The Federal Reserve cut interest rates for the second time in 2025 last week, though one member of the central bank's monetary policy committee voted against cutting rates, citing concerns over inflation.
Policymakers on the Federal Open Market Committee (FOMC), which guides the Fed's monetary policy, voted 10-2 in favor of lowering the benchmark federal funds rate by 25 basis points to a target range of 3.75% to 4%. One dissenter, Fed Governor Stephen Miran, called for a larger 50-basis-point cut.
The other dissenter was Federal Reserve Bank of Kansas City President Jeffrey Schmid, who said in a dissent statement that his "preference would have been to leave the target range unchanged" because the labor market is "largely in balance, the economy shows continued momentum, and inflation remains too high."
Schmid said that in his conversations with contacts in the Kansas City Fed's district he has heard "widespread concern over continued cost increases and inflation."

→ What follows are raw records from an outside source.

-- ==== Sys2Proof/Laws/SameControl.lean ====
section
/-! SUPPORT. State.Same, one lemma for each function of the state: the Forester, the mailbox, the span and table commands and time. -/

namespace Sys2Proof.Machine

/-! ### Forester -/

theorem State.withSeed_same {fs : Nat} {k : State} (hm : State.Sub 0x40000000004 fs) (s : State) (target : Nat) (hs :
  State.Same fs k s) : State.Same fs k (State.withSeed s target) := by
  unfold State.withSeed
  try dsimp only
  with_reducible repeat' first
    | assumption | exact State.Sub.of rfl hm | intro _ _ | split | dsimp only | refine State.Same.upd_40000000004 ?_ ?_

theorem State.lifeWrite_same {fs : Nat} {k : State} (hm : State.Sub 0x58b120c2014 fs) (s : State) (hs : State.Same fs
  k s) : State.Same fs k (State.lifeWrite s) := by
  unfold State.lifeWrite
  try dsimp only
  with_reducible repeat' first
    | assumption | exact State.Sub.of rfl hm | apply State.pcieDown_same | apply State.withSeed_same | intro _ _ | split
    | dsimp only | refine State.Same.upd_50000000000 ?_ ?_

theorem State.setHolder_same {fs : Nat} {k : State} (hm : State.Sub 0x18000000010 fs) (s : State) (holder : Nat) (hs
  : State.Same fs k s) : State.Same fs k (State.setHolder s holder) := by
  unfold State.setHolder
  try dsimp only
  with_reducible repeat' first
    | assumption | exact State.Sub.of rfl hm | apply State.raise_same | intro _ _ | split | dsimp only
    | refine State.Same.upd_10000000000 ?_ ?_

theorem State.newHead_same {fs : Nat} {k : State} (hm : State.Sub 0x1a000000014 fs) (s : State) (c : Nat) (hs :
  State.Same fs k s) : State.Same fs k (State.newHead s c) := by
  unfold State.newHead
  try dsimp only
  with_reducible repeat' first
    | assumption | exact State.Sub.of rfl hm | apply State.headSetpoint_same | apply State.onlyIf_same
    | apply State.longSync_same | apply State.setCluster_same | apply State.setHolder_same | intro _ _ | split | dsimp only
    | refine State.Same.upd_10000000000 ?_ ?_

theorem State.claimed_same {fs : Nat} {k : State} (hm : State.Sub 0x1a000000014 fs) (s : State) (c : Nat) (hs :
  State.Same fs k s) : State.Same fs k (State.claimed s c) := by
  unfold State.claimed
  try dsimp only
  with_reducible repeat' first
    | assumption | exact State.Sub.of rfl hm | apply State.newHead_same | intro _ _ | split | dsimp only
    | refine State.Same.upd_10000000000 ?_ ?_

theorem State.mismatch_same {fs : Nat} {k : State} (hm : State.Sub 0x18000000010 fs) (s : State) (c : Nat) (hs :
  State.Same fs k s) : State.Same fs k (State.mismatch s c) := by
  unfold State.mismatch
  try dsimp only
  with_reducible repeat' first
    | assumption | exact State.Sub.of rfl hm | apply State.raiseIf_same | apply State.setCluster_same
    | apply State.sourceMsg_same | apply State.setHolder_same | intro _ _ | split | dsimp only

theorem execLockstepMismatch_same {fs : Nat} {k : State} (hm : State.Sub 0x18000000010 fs) {cl : Half} {s : State}
  {rr : State} (ht : execLockstepMismatch cl s = .next rr) (hs : State.Same fs k s) : State.Same fs k rr := by
  refine State.Same.run (fun s hs => ?_) hs ht
  try dsimp only
  with_reducible repeat' first
    | assumption | exact State.Sub.of rfl hm | apply State.mismatch_same | intro _ _ | split | dsimp only

theorem State.booted_same {fs : Nat} {k : State} (hm : State.Sub 0x110000000000 fs) (s : State) (c : Nat) (slot :
  Nat) (i : Image) (hs : State.Same fs k s) : State.Same fs k (State.booted s c slot i) := by
  unfold State.booted
  try dsimp only
  with_reducible repeat' first
    | assumption | exact State.Sub.of rfl hm | apply State.extend_same | apply State.setCluster_same | intro _ _ | split
    | dsimp only | refine State.Same.upd_110000000000 ?_ ?_

theorem State.bootDone_same {fs : Nat} {k : State} (hm : State.Sub 0x110000000000 fs) (s : State) (c : Nat) (fl :
  BootFlash) (hs : State.Same fs k s) : State.Same fs k (State.bootDone s c fl) := by
  unfold State.bootDone
  try dsimp only
  with_reducible repeat' first
    | assumption | exact State.Sub.of rfl hm | apply State.setCluster_same | apply State.booted_same | intro _ _ | split
    | dsimp only

theorem State.lapse_same {fs : Nat} {k : State} (hm : State.Sub 0x18000000010 fs) (s : State) (hs : State.Same fs k
  s) : State.Same fs k (State.lapse s) := by
  unfold State.lapse
  try dsimp only
  with_reducible repeat' first
    | assumption | exact State.Sub.of rfl hm | apply State.setHolder_same | apply State.sourceMsg_same | intro _ _ | split
    | dsimp only

theorem State.winTie_same {fs : Nat} {k : State} (hm : State.Sub 0x18000000010 fs) (s : State) (c : Nat) (hs :
  State.Same fs k s) : State.Same fs k (State.winTie s c) := by
  unfold State.winTie
  try dsimp only
  with_reducible repeat' first
    | assumption | exact State.Sub.of rfl hm | apply State.sourceMsg_same | apply State.setCluster_same | intro _ _ | split
    | dsimp only | refine State.Same.upd_10000000000 ?_ ?_

theorem State.claim_same {fs : Nat} {k : State} (hm : State.Sub 0x1a000000014 fs) (s : State) (c : Nat) (expected :
  Word) (hs : State.Same fs k s) : State.Same fs k (State.claim s c expected) := by
  unfold State.claim
  try dsimp only
  with_reducible repeat' first
    | assumption | exact State.Sub.of rfl hm | apply State.claimed_same | apply State.sourceMsg_same
    | apply State.winTie_same | intro _ _ | split | dsimp only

"Rising healthcare costs and insurance premiums are top of mind. In the data, inflation is spreading across categories, both goods and services. Inflation has been running above the Fed's 2% objective for more than four years," he said.
The Kansas City Fed chief said he thinks that monetary policy is "only modestly restrictive" at this stage, noting that activity in equity and lending markets suggests that policy isn't particularly tight or restrictive.
Furthermore, Schmid said that consumption appeared to accelerate through the summer, while capital investment – particularly in software and IT – has surged to historic highs despite being sensitive to interest rates.